■ Activity:
From the data underneath, reproduce exactly the stretch that begins at the line with "three 4-bit fields" and ends after the line with "def decimalDigits (b".

*** Opening of Records ***

-- ==== Sys2Proof/WellFormed.lean ====
section
/-! DEFINITION. Which instructions have a word. Register indices, immediates and addresses fit their fields by their types; the
three 4-bit fields that are plain counts are checked here (spec/30_encoding.md R61, R62). -/

namespace Sys2Proof

/-- A value of the 4-bit field `N` (R61). -/
def fitsNibble (n : Nat) : Bool := decide (n ≤ 15)

/-- `i` has a word: its field `N`, where it has one, fits four bits (R61). -/
def Instr.wellFormed : Instr → Bool
  | .seVxVy _ _ n => fitsNibble n
  | .sneVxVy _ _ n => fitsNibble n
  | .drwVxVyN _ _ n => fitsNibble n
  | .cls | .ret | .jpNnn _ | .callNnn _ | .seVxNn _ _ | .sneVxNn _ _ | .ldVxNn _ _ | .addVxNn _ _
  | .ldVxVy _ _ | .orVxVy _ _ | .andVxVy _ _ | .xorVxVy _ _ | .addVxVy _ _ | .subVxVy _ _
  | .shrVx _ _ | .subnVxVy _ _ | .shlVx _ _ | .ldINnn _ | .jpV0Nnn _ | .rndVxNn _ _
  | .skpVx _ | .sknpVx _ | .ldVxDt _ | .ldVxK _ | .ldDtVx _ | .ldStVx _ | .addIVx _
  | .ldFVx _ | .ldBVx _ | .ldMemVx _ | .ldVxMem _ => true

end Sys2Proof
end

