-- ==== Sys2Proof/Machine/Operands.lean ====
section
/-! DEFINITION. The operand forms: zero-extended fields (spec/30_encoding.md R63), the register block of FX55 and FX65, the decimal
digits of FX33, the sprite of DXYN. -/

namespace Sys2Proof.Machine

/-- `zext_16` of the field `NNN` (R63). -/
def addrWord (nnn : Addr) : Word := nnn.setWidth 16

/-- `zext_16` of a byte (R9). -/
def byteWord (b : Byte) : Word := b.setWidth 16

/-- The bytes FX55 stores: `V0` to `VX`, in ascending order (R175). -/
def State.regBlock (s : State) (x : Reg) : List Byte := s.v.toList.take (x.val + 1)

/-- The registers after FX65: `V0` to `VX` from the bytes at `I`, the others kept (R176). -/
def State.loadBlock (s : State) (x : Reg) : Vector Byte 16 :=
  Vector.ofFn fun i : Fin 16 => if i.val ≤ x.val then s.byteAt (s.index.toNat + i.val) else s.v[i]

/-- The decimal digits FX33 stores: hundreds, tens, ones (R174). -/
def decimalDigits (b : Byte) : List Byte :=
  [BitVec.ofNat 8 (b.toNat / 100), BitVec.ofNat 8 (b.toNat / 10 % 10), BitVec.ofNat 8 (b.toNat % 10)]

/-- The rows of a sprite: the `n` bytes from `I`, top row first (R155). -/
def State.spriteRows (s : State) (n : Nat) : List Byte :=
  (List.range n).map fun row => s.byteAt (s.index.toNat + row)

/-- The pixel of a sprite row at column `col` 0 to 7: bit 7 is the leftmost (R155, decision D13). -/
def rowPixel (b : Byte) (col : Nat) : Bool := b.getLsbD (7 - col)

/-- The largest cell index of a sprite of `n ≥ 1` rows at column `x`, row `y` (R151). -/
def lastCell (x y n : Nat) : Nat := x + 7 + (y + n - 1) * 64

/-- Draw one pixel: a 1 bit flips its cell, and the collision flag is set when the cell was 1; a 0 bit does nothing (R151). -/
def plot (p : Framebuffer × Bool) (idx : Nat) (bit : Bool) : Framebuffer × Bool :=
  if bit then (flipCell p.1 idx, p.2 || cell p.1 idx) else p

/-- Draw one row of a sprite, whose column 0 is the cell `start`. -/
def plotRow (start : Nat) (b : Byte) (p : Framebuffer × Bool) : Framebuffer × Bool :=
  (List.range 8).foldl (fun p col => plot p (start + col) (rowPixel b col)) p

/-- Draw the rows of a sprite, each 64 cells after the one before (R155: the index is flat, nothing wraps or clips). -/
def plotRows : List Byte → Nat → Framebuffer × Bool → Framebuffer × Bool
  | [], _, p => p
  | b :: rows, start, p => plotRows rows (start + 64) (plotRow start b p)

end Sys2Proof.Machine
end

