-- ==== Sys2Proof/Machine/Display.lean ====
section
/-! DEFINITION. The display and timer instructions (spec/43_display_timers.md). -/

namespace Sys2Proof.Machine

/-- 00E0 `CLS` (R150). -/
def execCls (s : State) : Answer := .next ({ s with fb := blankScreen, drawReady := true }.advance 2)

/-- DXYN `DRW VX, VY, N` (R151, R155): the coordinates are sampled first, memory is checked before the framebuffer, and both
before anything is written. -/
def execDrwVxVyN (x y : Reg) (n : Nat) (s : State) : Answer :=
  let column := (s.reg x).toNat
  let row := (s.reg y).toNat
  s.checkMemory n <|
    if 0 < n ∧ 2047 < lastCell column row n then
      .next (s.raise .framebufferOutOfRange (lastCell column row n))
    else
      let drawn := plotRows (s.spriteRows n) (column + row * 64) (s.fb, false)
      .next (({ s with fb := drawn.1, drawReady := true }.setFlag drawn.2).advance 2)

/-- FX07 `LD VX, DT` (R152). -/
def execLdVxDt (x : Reg) (s : State) : Answer := .next ((s.setReg x s.dt).advance 2)

/-- FX15 `LD DT, VX` (R153). -/
def execLdDtVx (x : Reg) (s : State) : Answer := .next ({ s with dt := s.reg x }.advance 2)

/-- FX18 `LD ST, VX` (R154). -/
def execLdStVx (x : Reg) (s : State) : Answer := .next ({ s with st := s.reg x }.advance 2)

end Sys2Proof.Machine
end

*** Close of Records ***

■ Finished exercise:
three 4-bit fields that are plain counts are checked here (spec/30_encoding.md R61, R62). -/

namespace Sys2Proof

/-- A value of the 4-bit field `N` (R61). -/
def fitsNibble (n : Nat) : Bool := decide (n ≤ 15)

/-- `i` has a word: its field `N`, where it has one, fits four bits (R61). -/
def Instr.wellFormed : Instr → Bool
  | .seVxVy _ _ n => fitsNibble n
  | .sneVxVy _ _ n => fitsNibble n
  | .drwVxVyN _ _ n => fitsNibble n
  | .cls | .ret | .jpNnn _ | .callNnn _ | .seVxNn _ _ | .sneVxNn _ _ | .ldVxNn _ _ | .addVxNn _ _
  | .ldVxVy _ _ | .orVxVy _ _ | .andVxVy _ _ | .xorVxVy _ _ | .addVxVy _ _ | .subVxVy _ _
  | .shrVx _ _ | .subnVxVy _ _ | .shlVx _ _ | .ldINnn _ | .jpV0Nnn _ | .rndVxNn _ _
  | .skpVx _ | .sknpVx _ | .ldVxDt _ | .ldVxK _ | .ldDtVx _ | .ldStVx _ | .addIVx _
  | .ldFVx _ | .ldBVx _ | .ldMemVx _ | .ldVxMem _ => true

end Sys2Proof
end

-- ==== Sys2Proof/Machine/Operands.lean ====
section
/-! DEFINITION. The operand forms: zero-extended fields (spec/30_encoding.md R63), the register block of FX55 and FX65, the decimal
digits of FX33, the sprite of DXYN. -/

namespace Sys2Proof.Machine

/-- `zext_16` of the field `NNN` (R63). -/
def addrWord (nnn : Addr) : Word := nnn.setWidth 16

/-- `zext_16` of a byte (R9). -/
def byteWord (b : Byte) : Word := b.setWidth 16

/-- The bytes FX55 stores: `V0` to `VX`, in ascending order (R175). -/
def State.regBlock (s : State) (x : Reg) : List Byte := s.v.toList.take (x.val + 1)

/-- The registers after FX65: `V0` to `VX` from the bytes at `I`, the others kept (R176). -/
def State.loadBlock (s : State) (x : Reg) : Vector Byte 16 :=
  Vector.ofFn fun i : Fin 16 => if i.val ≤ x.val then s.byteAt (s.index.toNat + i.val) else s.v[i]

/-- The decimal digits FX33 stores: hundreds, tens, ones (R174). -/
def decimalDigits (b : Byte) : List Byte :=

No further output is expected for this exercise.